Con el tiempo aprendí que redactar noticias no es, como piensa el gobierno, poner información a disposición de los lectores, simplemente. En la prensa reposa la responsabilidad de posibilitar el arribo de la justicia, de darles voz a aquellos que han sido relejados, reconocer el esfuerzo de los heroicos, denunciar los abusos de los menos decentes, generar pensamiento y crítica, lo cual no quiere decir criticar sino ver más allá de lo evidente, del discurso oficial, que el lector aprenda a leer entre líneas y a descubrir lo que esconden las verdades oficiales. El periodista tiene una ineludible responsabilidad de interpretar los sucesos, de adelantarse a los hechos, de sostener un vínculo inquebrantable con la gente.

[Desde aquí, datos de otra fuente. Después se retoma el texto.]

-- ==== Sys2Proof/Laws/PerInstr.lean ====
section
/-! SUPPORT. For every instruction: a well-formed one with an encoding decodes from it. -/

namespace Sys2Proof.Laws.Encode

open Sys2Proof

/-- The encoding of a well-formed instruction decodes to it, if it has one. -/
def Statement (i : Instr) : Prop := i.wf = true → encode i ≠ [] → decodeWords (encode i) = some i

/-- A step of the machine that is no word. -/
theorem no_word {i : Instr} (h : encode i = []) : Statement i := fun _ hn => absurd h hn

/-- A format-R instruction that its opcode's arm decodes. -/
theorem of_r (c : RWord → Instr) (o : Nat) (w : RWord) (he : encode (c w) = [encR o w]) (ho : o < 256) (hn : o ≠ 0xE0)
    (hd : ∀ x, x.toNat / 2 ^ 56 = o → decodeWord x none = c (decR x)) : Statement (c w) := fun _ _ => by
  have h := opc_encR o ho w
  rw [he, one_word _ o h hn, hd _ h, decR_encR]

/-- A format-B instruction that its opcode's arm decodes. -/
theorem of_b (c : BWord → Instr) (o : Nat) (w : BWord) (he : encode (c w) = [encB o w]) (ho : o < 256) (hn : o ≠ 0xE0)
    (hd : ∀ x, x.toNat / 2 ^ 56 = o → decodeWord x none = c (decB x)) : Statement (c w) := fun _ _ => by
  have h := opc_encB o ho w
  rw [he, one_word _ o h hn, hd _ h, decB_encB]

/-- A format-X instruction that its opcode's arm decodes. -/
theorem of_x (c : XWord → Instr) (o : Nat) (w : XWord) (he : encode (c w) = [encX o w]) (ho : o < 256) (hn : o ≠ 0xE0)
    (hd : ∀ x, x.toNat / 2 ^ 56 = o → decodeWord x none = c (decX x)) : Statement (c w) := fun _ _ => by
  have h := opc_encX o ho w
  rw [he, one_word _ o h hn, hd _ h, decX_encX]

/-- A format-Q instruction that its opcode's arm decodes. -/
theorem of_q (c : QWord → Instr) (o : Nat) (w : QWord) (he : encode (c w) = [encQ o w]) (ho : o < 256) (hn : o ≠ 0xE0)
    (hd : ∀ x, x.toNat / 2 ^ 56 = o → decodeWord x none = c (decQ x)) : Statement (c w) := fun _ _ => by
  have h := opc_encQ o ho w
  rw [he, one_word _ o h hn, hd _ h, decQ_encQ]

/-- A format-M instruction that its opcode's arm decodes. -/
theorem of_m (c : MWord → Instr) (o : Nat) (w : MWord) (he : encode (c w) = [encM o w]) (ho : o < 256) (hn : o ≠ 0xE0)
    (hd : ∀ x, x.toNat / 2 ^ 56 = o → decodeWord x none = c (decM x)) : Statement (c w) := fun _ _ => by
  have h := opc_encM o ho w
  rw [he, one_word _ o h hn, hd _ h, decM_encM]

/-- An evmap whose operation is its code's low bits (R398). -/
theorem of_evmap (c : XWord → Instr) (k : Nat) (w : XWord) (he : encode (c w) = [encX 0xA6 w])
    (hk : (c w).wf = true → w.code.toNat % 16 = k) (hd : ∀ x : Word, x.toNat % 16 = k → decEvmap x = c (decX x)) :
    Statement (c w) := fun h _ => by
  have hx := opc_encX 0xA6 (by decide) w
  have hw := decX_encX 0xA6 w
  have hc := congrArg (fun v : XWord => v.code.toNat) hw
  simp only [decX, BitVec.extractLsb'_toNat, Nat.shiftRight_zero] at hc
  have h16 : (encX 0xA6 w).toNat % 16 = k := by have := hk h; omega
  rw [he, one_word _ 0xA6 hx (by decide), decodeWord, hx]
  exact congrArg some ((hd _ h16).trans (congrArg c hw))

/-- A format-I instruction that its opcode's arm decodes. -/
theorem of_imm {i : Instr} {w : IWord} (o : Nat) (he : encode i = encI o w) (hf : Machine.formatI o = true) (ho : o < 256)
    (hn : o ≠ 0xE0) (hw : i.wf = true → w.fits = true)
    (hd : ∀ x pre, x.toNat / 2 ^ 56 = o → decI x pre = w → decodeWord x pre = i) : Statement i := fun h _ => by
  obtain ⟨x, pre, e, hx, hi⟩ := word_or_pair o w hf ho hn (hw h)
  rw [he, e, hd x pre hx hi]

/-- The immediate of a well-formed instruction fits. -/
theorem fits_of_wf {i : Instr} (h : i.wf = true) : i.immFits = true := by
  simp only [Instr.wf, Bool.and_eq_true] at h
  exact h.1.1.2

/-- The operation of a well-formed instruction is its own. -/
theorem op_of_wf {i : Instr} (h : i.wf = true) : i.opFits = true := by
  simp only [Instr.wf, Bool.and_eq_true] at h
  exact h.1.2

No se puede redactar noticia alguna sin una cierta dosis de subjetividad. Ya lo decía Eagleton al recordar una ocasión en que hacía conocer a un amigo el área histórica de cierta ciudad y se decidía a ser lo más objetivo posible, no le diría que la arquitectura de la catedral, los palacios y los museos son, como consideraban los expertos, sublimes expresiones del arte gótico, solo daría fechas, datos comprobables. Al poco tiempo, cuenta Eagleton, su amigo se quejó diciéndole que no comprende esa posición y visión de los ingleses de interpretar la historia, la arquitectura y el arte en base a una valoración de fechas. Todo es subjetivo y todo responde a un juicio de valor. Quienes digan lo contrario nunca han hecho periodismo y, probablemente, nunca han hecho nada. El periodista no es un simple contador de noticias, es un analista de la realidad.

El viernes 14 de junio se aprobó la Ley de Comunicación, con un festejo propio de campeonatos de futbol. Una ley cuyo contenido fue un secreto a voces hasta la noche anterior. Una ley maquinada y desarrollada en Carondelet, precisamente por el que con más descontrol ha maltratado a periodistas en la historia reciente del Ecuador. Mauro Andino, el legislador ponente del proyecto de ley, introdujo cerca de 40 cambios arbitrarios al texto que había sido socializado por años. Y así, con todo el poder del que gozan, lo aprobaron en un abrir y cerrar de ojos. ¡Que poderosos que son!

Sospecho, sin embargo, que no están muy consientes de lo que hicieron. Con una Ley de esa calaña probablemente las denuncias a nefastos funcionarios públicos –la historia del país está plagada de esos– no habrían sido posibles porque hubieran sido respondidas como “linchamientos mediáticos”. Y esto del linchamiento mediático fue una cobarde forma de protegerse, así no se podrá publicar el seguimiento a casos como el de la “narco valija”, “el título del primo”, el préstamo a Duzac, el caso Glas Viejo, y tantos otros. Atentan contra un derecho sagrado de la gente a conocer los sucesos relevantes y turbios del país. Y esa figura, además, es una aberración en el lenguaje jurídico, que ignoran.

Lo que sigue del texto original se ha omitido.